[Collected data entries]
------------------------------

-- ==== Sys2Proof/Laws/Serve.lean ====
section
/-! SUPPORT. What taking a request can do: the request leaves its queue, its owner judges it, the reply is placed (R171). -/

namespace Sys2Proof.Machine

/-- The end of a command that left no hand-off and no waiting selection adds nothing. -/
theorem settle_quiet {s : State} (h : s.quiet) : settle s = s := by
  obtain ⟨h1, h2⟩ := h
  have e : takeSelection s = s := by simp [takeSelection, h2]
  have f : { s with sequencer := { s.sequencer with handoffs := [] } } = s := by rw [← h1]
  simp only [settle, e, takeHandoffs, f, h1]
  cases s.kindInProgress <;> simp

@[simp] theorem placeReply_quiet (t : Ticket) (l : List Word) (s : State) : (placeReply t l s).quiet ↔ s.quiet := by
  simp [State.quiet]

@[simp] theorem popRequest_quiet (p : Port) (s : State) : (popRequest p s).quiet ↔ s.quiet := by
  simp [State.quiet]

/-- A request that stands is taken: judged, answered, and nothing more while its judgement leaves the state quiet. -/
theorem serve_taken {port : Port} {kind : RequestKind} {judge : Ticket → List Word → State → Judgement} {s : State}
    {ticket : Ticket} {body : List Word} (h : s.stands port kind ticket body)
    (hq : (judge ticket body (popRequest port s)).1.quiet) :
    serve port kind judge s =
      answered ticket body (judge ticket body (popRequest port s)).2.1 (judge ticket body (popRequest port s)).2.2
        (judge ticket body (popRequest port s)).1 := by
  simp only [serve, h.1, h.2, ↓reduceIte, answered]
  rw [settle_quiet]
  simpa using hq

/-- Without a request of the kind named at the head, nothing happens (log entry 1). -/
theorem serve_idle {port : Port} {kind : RequestKind} {judge : Ticket → List Word → State → Judgement} {s : State}
    (h : ∀ ticket body, ¬ s.stands port kind ticket body) : serve port kind judge s = s := by
  unfold serve
  split
  · rename_i ticket body e
    split
    · exact absurd ⟨e, ‹_›⟩ (h ticket body)
    · rfl
  · rfl

/-- A ticket names the port its request came from. -/
theorem headRequest_port {s : State} {port : Port} {ticket : Ticket} {body : List Word}
    (h : s.headRequest port = some (ticket, body)) : ticket.port = port := by
  unfold State.headRequest at h
  split at h
  · simp at h
  · cases port with
    | system =>
      simp only [Option.map_eq_some_iff, Prod.mk.injEq] at h
      obtain ⟨_, _, rfl, _⟩ := h; rfl
    | link =>
      simp only at h
      split at h
      · simp at h
      · split at h
        · split at h
          · simp only [Option.some.injEq, Prod.mk.injEq] at h
            obtain ⟨rfl, _⟩ := h; rfl
          · simp at h
        · simp at h

/-- The control source that allows a port, in the judgement's own terms. -/
theorem allows_motion {s : State} {port : Port} (h : s.allows port) : s.motionAllowed port = none := by
  obtain ⟨h1, h2⟩ := h
  rcases h1 with e | ⟨e, rfl⟩ | ⟨e, rfl⟩ <;> simp [State.motionAllowed, e, h2]

/-- A motion request of an allowed port goes on to its owner. -/
theorem motion_allowed {s : State} {port : Port} {rest : State → State × Status} (h : s.allows port) :
    motion port s rest = plain (rest s) := by
  simp [motion, allows_motion h]

@[simp] theorem popRequest_allows (p q : Port) (s : State) : (popRequest p s).allows q ↔ s.allows q := by
  simp [State.allows]

end Sys2Proof.Machine
end

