-- ==== Sys2Proof/Laws/Store.lean ====
section
/-! SUPPORT. What freeing slots does to the slots, to the collections and to the blocks that hold slots (R22, R24, R25, R37,
R54, R94, R99), and what a new verify entry does to the verify list (R58). Proofs about the Frame Store cite these and do not
unfold a freeing again. -/

namespace Sys2Proof.Machine

theorem slot_setSlot (i k : Nat) (v : Slot) (s : State) :
    (setSlot i v s).slot k = if k = i ∧ i < s.store.slots.length then v else s.slot k := by
  simp only [State.slot, setSlot, List.getD_eq_getElem?_getD, List.getElem?_set]
  by_cases e : i = k
  · subst e
    by_cases l : i < s.store.slots.length <;> simp [l]
  · simp [e, Ne.symm e]

theorem bne_eq_notMem (x i : Nat) : (x != i) = decide (x ∉ [i]) := by
  by_cases e : x = i <;> simp [e]

/-- Everything that freeing the slots `l` changes, beside the servo demand and the trim that follow the depths. -/
structure Frees (l : List Nat) (s t : State) : Prop where
  work : SlotWork s t
  slot : ∀ k, t.slot k = if k ∈ l then Slot.freed else s.slot k
  captureList : t.store.captureList = s.store.captureList.filter (· ∉ l)
  gatherList : t.store.gatherList = s.store.gatherList.filter (· ∉ l)
  outputQueue : t.store.outputQueue = s.store.outputQueue.filter (· ∉ l)
  writeQueue : t.store.writeQueue = s.store.writeQueue.filter (· ∉ l)
  inputFields : t.copy.inputFields = s.copy.inputFields.filter (·.1 ∉ l)
  current : t.coder.current = s.coder.current.filter (·.slot ∉ l)
  playing : t.output.playing = s.output.playing.filter (· ∉ l)
  frame : t.output.frame = if s.output.playing.any (· ∈ l) then [] else s.output.frame

theorem Frees.nil (s : State) : Frees [] s s where
  work := .refl s
  slot := by simp
  captureList := by simp
  gatherList := by simp
  outputQueue := by simp
  writeQueue := by simp
  inputFields := by simp
  current := by cases s.coder.current <;> simp [Option.filter]
  playing := by cases s.output.playing <;> simp [Option.filter]
  frame := by simp

theorem freeOne_frees (s : State) (i : Nat) : Frees [i] s (freeOne s i) where
  work := slotWork_freeOne s i
  slot := fun k => by
    show (setSlot i Slot.freed s).slot k = _
    rw [slot_setSlot]
    by_cases e : k = i
    · subst e
      by_cases l : k < s.store.slots.length <;> simp [l, State.slot]
    · simp [e]
  captureList := by simp only [freeOne, setSlot, bne_eq_notMem]
  gatherList := by simp only [freeOne, setSlot, bne_eq_notMem]
  outputQueue := by simp only [freeOne, setSlot, bne_eq_notMem]
  writeQueue := by simp only [freeOne, setSlot, bne_eq_notMem]
  inputFields := by simp only [freeOne, setSlot, bne_eq_notMem]
  current := by simp only [freeOne, setSlot, bne_eq_notMem]
  playing := by
    by_cases e : s.output.playing = some i
    · simp [freeOne, setSlot, e, Option.filter]
    · cases h : s.output.playing with
      | none => simp [freeOne, setSlot, h]
      | some j =>
        have n : j ≠ i := by rintro rfl; exact e h
        simp [freeOne, setSlot, h, n, Option.filter]
  frame := by
    by_cases e : s.output.playing = some i
    · simp [freeOne, setSlot, e]
    · cases h : s.output.playing with
      | none => simp [freeOne, setSlot, h]
      | some j =>
        have n : j ≠ i := by rintro rfl; exact e h
        simp [freeOne, setSlot, h, n]

theorem notMem_append_decide (a l : List Nat) (i : Nat) : decide (i ∉ a ++ l) = (decide (i ∉ l) && decide (i ∉ a)) := by
  by_cases h : i ∈ a <;> by_cases k : i ∈ l <;> simp [h, k]

/-- Freeing some slots and then others is freeing them all. -/
theorem Frees.append {a l : List Nat} {s t u : State} (h : Frees a s t) (k : Frees l t u) : Frees (a ++ l) s u where
  work := h.work.trans k.work
  slot := fun i => by
    rw [k.slot, h.slot]
    by_cases x : i ∈ a <;> by_cases y : i ∈ l <;> simp [x, y]
  captureList := by simp only [k.captureList, h.captureList, List.filter_filter, notMem_append_decide]
  gatherList := by simp only [k.gatherList, h.gatherList, List.filter_filter, notMem_append_decide]
  outputQueue := by simp only [k.outputQueue, h.outputQueue, List.filter_filter, notMem_append_decide]
  writeQueue := by simp only [k.writeQueue, h.writeQueue, List.filter_filter, notMem_append_decide]
  inputFields := by simp only [k.inputFields, h.inputFields, List.filter_filter, notMem_append_decide]
  current := by
    rw [k.current, h.current]
    cases s.coder.current with
    | none => rfl
    | some w => by_cases x : w.slot ∈ a <;> by_cases y : w.slot ∈ l <;> simp [Option.filter, x, y]
  playing := by
    rw [k.playing, h.playing]
    cases s.output.playing with
    | none => rfl
    | some j => by_cases x : j ∈ a <;> by_cases y : j ∈ l <;> simp [Option.filter, x, y]
  frame := by
    rw [k.frame, h.frame, h.playing]
    cases s.output.playing with
    | none => simp
    | some j => by_cases x : j ∈ a <;> by_cases y : j ∈ l <;> simp [Option.filter, x, y]

theorem foldl_freeOne_frees (l : List Nat) (s : State) : Frees l s (l.foldl freeOne s) := by
  induction l generalizing s with
  | nil => exact .nil s
  | cons i l ih => exact (freeOne_frees s i).append (ih _)

/-- What a trim demand writes: the trim and the servo demand. -/
def State.trimmed (s : State) (trim : Trim) (demand : Demand) : State :=
  { s with store := { s.store with trim := trim }, transport := { s.transport with demand := demand } }

theorem judgeQ_trimmed (s : State) : ∃ trim demand, judgeQ s = s.trimmed trim demand := by
  unfold judgeQ
  split
  · exact ⟨_, _, rfl⟩
  · exact ⟨s.store.trim, s.transport.demand, rfl⟩

theorem judgeW_trimmed (s : State) : ∃ trim demand, judgeW s = s.trimmed trim demand := by
  unfold judgeW
  split
  · exact ⟨_, _, rfl⟩
  · exact ⟨s.store.trim, s.transport.demand, rfl⟩

/-- The judgement of the depths after a change leaves all of the change as it is but the trim and the servo demand. -/
theorem withDepths_trimmed (f : State → State) (s : State) : ∃ trim demand, withDepths f s = (f s).trimmed trim demand := by
  have q : ∃ trim demand, (if (f s).depthQ = s.depthQ then f s else judgeQ (f s)) = (f s).trimmed trim demand := by
    split
    · exact ⟨(f s).store.trim, (f s).transport.demand, rfl⟩
    · exact judgeQ_trimmed _
  obtain ⟨trim, demand, e⟩ := q
  simp only [withDepths, e]
  split
  · exact ⟨_, _, rfl⟩
  · obtain ⟨trim', demand', e'⟩ := judgeW_trimmed ((f s).trimmed trim demand)
    exact ⟨trim', demand', e'⟩

/-- Freeing slots frees exactly the slots named: each takes the FREE values and leaves every collection and every block that
held it. -/
theorem freeSlots_frees (l : List Nat) (s : State) : Frees l s (freeSlots l s) := by
  obtain ⟨trim, demand, e⟩ := withDepths_trimmed (fun t => l.foldl freeOne t) s
  have h := foldl_freeOne_frees l s
  have w := slotWork_freeSlots l s
  rw [freeSlots] at w ⊢
  rw [e] at w ⊢
  exact ⟨w, h.slot, h.captureList, h.gatherList, h.outputQueue, h.writeQueue, h.inputFields, h.current, h.playing, h.frame⟩

/-! ### The verify list (R58) -/

/-- A new entry stands last, nothing supplied or checked; the list holds at most three, each of them the new one or one that
stood before for another frame. -/
theorem addVerify_spec (f : Nat) (l : List VerifyEntry) :
    (addVerify f l).length ≤ 3 ∧ (addVerify f l).getLast? = some ⟨f, 0, 0, []⟩ ∧
    ∀ e ∈ addVerify f l, e = ⟨f, 0, 0, []⟩ ∨ e ∈ l ∧ e.frameTime ≠ f := by
  have d (k : List VerifyEntry) :
      (k ++ [(⟨f, 0, 0, []⟩ : VerifyEntry)]).drop ((k ++ [(⟨f, 0, 0, []⟩ : VerifyEntry)]).length - 3) =
      k.drop (k.length - 2) ++ [⟨f, 0, 0, []⟩] := by
    have n : (k ++ [(⟨f, 0, 0, []⟩ : VerifyEntry)]).length - 3 = k.length - 2 := by simp
    rw [n, List.drop_append_of_le_length (by omega)]
  simp only [addVerify, d]
  refine ⟨by simp; omega, by simp, fun e h => ?_⟩
  rcases List.mem_append.1 h with h | h
  · have := List.mem_filter.1 (List.mem_of_mem_drop h)
    exact .inr ⟨this.1, by simpa using this.2⟩
  · exact .inl (by simpa using h)

end Sys2Proof.Machine
end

------------------------------

◆ **WHAT TO WORK ON**:
Each line from the top of the records down to the one with "(hq : (judge" must be retyped exactly; include both ends and nothing else.

◆ **SOLVED EXERCISE**:
-- ==== Sys2Proof/Laws/Serve.lean ====
section
/-! SUPPORT. What taking a request can do: the request leaves its queue, its owner judges it, the reply is placed (R171). -/

namespace Sys2Proof.Machine

/-- The end of a command that left no hand-off and no waiting selection adds nothing. -/
theorem settle_quiet {s : State} (h : s.quiet) : settle s = s := by
  obtain ⟨h1, h2⟩ := h
  have e : takeSelection s = s := by simp [takeSelection, h2]
  have f : { s with sequencer := { s.sequencer with handoffs := [] } } = s := by rw [← h1]
  simp only [settle, e, takeHandoffs, f, h1]
  cases s.kindInProgress <;> simp

@[simp] theorem placeReply_quiet (t : Ticket) (l : List Word) (s : State) : (placeReply t l s).quiet ↔ s.quiet := by
  simp [State.quiet]

@[simp] theorem popRequest_quiet (p : Port) (s : State) : (popRequest p s).quiet ↔ s.quiet := by
  simp [State.quiet]

/-- A request that stands is taken: judged, answered, and nothing more while its judgement leaves the state quiet. -/
theorem serve_taken {port : Port} {kind : RequestKind} {judge : Ticket → List Word → State → Judgement} {s : State}
    {ticket : Ticket} {body : List Word} (h : s.stands port kind ticket body)
    (hq : (judge ticket body (popRequest port s)).1.quiet) :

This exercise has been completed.